Love helps heal wounds

In September 2005, Fabián Chávez, a 25-year-old orphan and alcoholic, beat Mariano Drew, aged 27, to death in El Hoyo, Chubut, Argentina. During the trial for the murder, Ana María, Mariano’s mother, began to reach out to Fabián, saying: “Only prayer soothes my pain each day. Yesterday, when I went to the Church of San Cayetano, I prayed to the Virgin Mary and thought about my son being with God. But I also thought about you, so young. I won’t harm you. I just want to give you this,” and she placed a rosary around his neck. She continued: “God heals wounds. I forgive you. And if my son offended you, I ask for your forgiveness. I loved him. Now, I don’t want you to suffer. The fate that awaits you pains me. There is so much violence in this world. You have been a victim of it since birth.” Embracing him, she concluded: “Love also helps to heal wounds.”

At first glance, this event surprises and fills us with emotion. That a mother, shattered by the pain of her son’s death, would tell her son’s killer that she forgives him, give him a rosary, embrace him, and even say that she does not want him to suffer—is something we do not see every day. For the logic of the world, it is something worthy of admiration.

However, for us Christians, it should be something normal, something we do every day, because as Jesus says, if we don’t do this, we are not Christians. If we don’t do this, we act like all the people of the world who love their friends and hate their enemies, and we have not yet understood the message of the cross. Yes, for the logic of the Gospel, it is the ordinary way to react.

It is the message of the cross that encompasses, among other things, this divine logic which is contrary to human logic—the logic of loving our enemies.

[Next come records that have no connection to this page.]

/-- R138, R185, R186, R191: HISTORY_CLEAR, EVENTS_CLEAR, MASK_WRITE and FAULT_CLEAR. -/
def Obligations.ClearingRequests : Prop :=
  ∀ (tag : Byte) (s : State),
    let d := dequeue s
    (∀ n : Byte, takeable ⟨0x10, tag, [n]⟩ s = true →
      (6 < n.toNat → exec (.historyClear tag [n]) s = .next (putReply ⟨0x90, tag, [11]⟩ d)) ∧
      (n.toNat ≤ 6 →
        exec (.historyClear tag [n]) s = .next (putReply ⟨0x90, tag, [0]⟩ (commit d { d with
          bands.history := tab fun z =>
            if n.toNat = 0 ∨ n.toNat = z.val + 1 then [] else s.bands.history[z] })))) ∧
    (∀ set : BitVec 23,
      (takeable ⟨0x1A, tag, leBytes 4 set.toNat⟩ s = true →
        exec (.eventsClear tag (leBytes 4 set.toNat)) s = .next (putReply ⟨0x9A, tag, [0]⟩ { d with
          events.set := s.events.set &&& ~~~set
          events.discarded := if hasKind set .reportsDropped = true then 0 else s.events.discarded
          events.owed := !hasKind set .reportsDropped && s.events.owed })) ∧
      (takeable ⟨0x1B, tag, leBytes 4 set.toNat⟩ s = true →
        exec (.maskWrite tag (leBytes 4 set.toNat)) s =
          .next (putReply ⟨0x9B, tag, [0]⟩ { d with events.mask := set }))) ∧
    (∀ bits : BitVec 32, 2 ^ 23 ≤ bits.toNat →
      (takeable ⟨0x1A, tag, leBytes 4 bits.toNat⟩ s = true →
        exec (.eventsClear tag (leBytes 4 bits.toNat)) s = .next (putReply ⟨0x9A, tag, [11]⟩ d)) ∧
      (takeable ⟨0x1B, tag, leBytes 4 bits.toNat⟩ s = true →
        exec (.maskWrite tag (leBytes 4 bits.toNat)) s = .next (putReply ⟨0x9B, tag, [11]⟩ d))) ∧
    (takeable ⟨0x1D, tag, []⟩ s = true →
      exec (.faultClear tag []) s = .next (putReply ⟨0x9D, tag, [0]⟩ { d with
        events.fault := { kinds := 0, first := none, locus := none, mode := none, position := none } }))

/-- R189: while the fault record holds a kind, no command but FAULT_CLEAR and the loss and return of power
changes its first kind, locus, mode and position, or takes a kind out of it. A command that lets the link take
frames (R197) is such a command where one of them is FAULT_CLEAR. -/
def Obligations.FaultRecordKeepsFirst : Prop :=
  ∀ (c : Instr) (s t : State), exec c s = .next t → s.events.fault.kinds ≠ 0 →
    isFaultClear c = false → losesFaultRecord c = false →
    (∀ f, mayTake c s f → isFaultClear (requestOf f) = false) →
    t.events.fault.first = s.events.fault.first ∧ t.events.fault.locus = s.events.fault.locus ∧
    t.events.fault.mode = s.events.fault.mode ∧ t.events.fault.position = s.events.fault.position ∧
    s.events.fault.kinds &&& t.events.fault.kinds = s.events.fault.kinds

For if God did not love those who were His enemies through sin, He would not have become incarnate and die on the cross: While we were enemies, we were reconciled to God through the death of His Son (Rom 5:10).

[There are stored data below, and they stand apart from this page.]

theorem refreshLoop_frame (s : State) (k : Fin 10) : ReactionFrame s (refreshLoop s k) := by
  unfold refreshLoop
  dsimp only
  split
  · exact takeMode_frame _ _ s
  · split <;> exact takeMode_frame _ _ s

theorem enforceHold_frame (s : State) : ReactionFrame s (enforceHold s) := by
  constructor <;> first | rfl | exact ⟨rfl, rfl, rfl, rfl, rfl, rfl, rfl, rfl, rfl, rfl⟩ | exact fun _ => ⟨rfl, rfl, rfl, rfl, rfl, rfl, rfl, rfl, rfl⟩

theorem refreshLoops_frame (s : State) : ReactionFrame s (refreshLoops s) := by
  unfold refreshLoops
  refine ReactionFrame.trans ?_ (enforceHold_frame _)
  exact foldl_kept (P := fun t => ReactionFrame s t) refreshLoop
    (fun t k h => h.trans (refreshLoop_frame t k)) _ s (.refl s)

/-! ## The line unit -/

theorem silenceOnMode_frame (o m : LineMode) (s : State) : ReactionFrame s (silenceOnMode o m s) := by
  unfold silenceOnMode
  split
  · constructor <;> first | rfl | exact ⟨rfl, rfl, rfl, rfl, rfl, rfl, rfl, rfl, rfl, rfl⟩ | exact fun _ => ⟨rfl, rfl, rfl, rfl, rfl, rfl, rfl, rfl, rfl⟩
  · split
    · constructor <;> first | rfl | exact ⟨rfl, rfl, rfl, rfl, rfl, rfl, rfl, rfl, rfl, rfl⟩ | exact fun _ => ⟨rfl, rfl, rfl, rfl, rfl, rfl, rfl, rfl, rfl⟩
    · exact .refl s

theorem setMode_frame (m : LineMode) (p : RunPhase) (s : State) : ReactionFrame s (setMode m p s) := by
  unfold setMode
  dsimp only
  refine ReactionFrame.trans ?_ (record_frame _ _ _)
  refine ReactionFrame.trans ?_ (refreshLoops_frame _)
  unfold endDwell
  refine ReactionFrame.trans (t := silenceOnMode s.line.mode m
    { s with line.mode := m, line.phase := p }) ?_ ?_
  · refine ReactionFrame.trans ?_ (silenceOnMode_frame _ _ _)
    constructor <;> first | rfl | exact ⟨rfl, rfl, rfl, rfl, rfl, rfl, rfl, rfl, rfl, rfl⟩ | exact fun _ => ⟨rfl, rfl, rfl, rfl, rfl, rfl, rfl, rfl, rfl⟩
  · constructor <;> first | rfl | exact ⟨rfl, rfl, rfl, rfl, rfl, rfl, rfl, rfl, rfl, rfl⟩ | exact fun _ => ⟨rfl, rfl, rfl, rfl, rfl, rfl, rfl, rfl, rfl⟩

theorem replaceRamp_frame (s : State) : ReactionFrame s (replaceRamp s) := by
  unfold replaceRamp
  split
  · refine ReactionFrame.trans ?_ (deferOffer_frame _ _)
    constructor <;> first | rfl | exact ⟨rfl, rfl, rfl, rfl, rfl, rfl, rfl, rfl, rfl, rfl⟩ | exact fun _ => ⟨rfl, rfl, rfl, rfl, rfl, rfl, rfl, rfl, rfl⟩
  · exact .refl s

theorem setLineTarget_frame (x : Int) (r : RateSource) (s : State) : ReactionFrame s (setLineTarget x r s) := by
  unfold setLineTarget
  refine ReactionFrame.trans (replaceRamp_frame s) ?_
  constructor <;> first | rfl | exact ⟨rfl, rfl, rfl, rfl, rfl, rfl, rfl, rfl, rfl, rfl⟩ | exact fun _ => ⟨rfl, rfl, rfl, rfl, rfl, rfl, rfl, rfl, rfl⟩

theorem checkDwell_frame (s : State) : ReactionFrame s (checkDwell s) := by
  unfold checkDwell
  split
  · split
    · split
      · exact .refl s
      · constructor <;> first | rfl | exact ⟨rfl, rfl, rfl, rfl, rfl, rfl, rfl, rfl, rfl, rfl⟩ | exact fun _ => ⟨rfl, rfl, rfl, rfl, rfl, rfl, rfl, rfl, rfl⟩
    · constructor <;> first | rfl | exact ⟨rfl, rfl, rfl, rfl, rfl, rfl, rfl, rfl, rfl, rfl⟩ | exact fun _ => ⟨rfl, rfl, rfl, rfl, rfl, rfl, rfl, rfl, rfl⟩
  · exact .refl s

theorem refreshHeatSetpoints_frame (s : State) : ReactionFrame s (refreshHeatSetpoints s) := by
  unfold refreshHeatSetpoints
  dsimp only
  split
  · refine ReactionFrame.trans ?_ (checkDwell_frame _)
    constructor <;> first | rfl | exact ⟨rfl, rfl, rfl, rfl, rfl, rfl, rfl, rfl, rfl, rfl⟩ | exact fun _ => ⟨rfl, rfl, rfl, rfl, rfl, rfl, rfl, rfl, rfl⟩
  · constructor <;> first | rfl | exact ⟨rfl, rfl, rfl, rfl, rfl, rfl, rfl, rfl, rfl, rfl⟩ | exact fun _ => ⟨rfl, rfl, rfl, rfl, rfl, rfl, rfl, rfl, rfl⟩

theorem setHeatHold_frame (b : Bool) (s : State) : ReactionFrame s (setHeatHold b s) := by
  unfold setHeatHold
  refine ReactionFrame.trans ?_ (refreshHeatSetpoints_frame _)
  constructor <;> first | rfl | exact ⟨rfl, rfl, rfl, rfl, rfl, rfl, rfl, rfl, rfl, rfl⟩ | exact fun _ => ⟨rfl, rfl, rfl, rfl, rfl, rfl, rfl, rfl, rfl⟩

Although it might seem that there is not a necessary connection between being forgiven by God and forgiving those who have harm us—because we might think that God does not need us to forgive those who have offended us in order for Him to forgive us—there is, in fact, a connection. For God’s forgiveness implies accepting God’s love, and God’s love cannot enter our hearts while there is hatred within. The hatred of not forgiving or not loving those who have hurt us creates a barrier or an obstacle that impedes God’s love and grace from entering our hearts.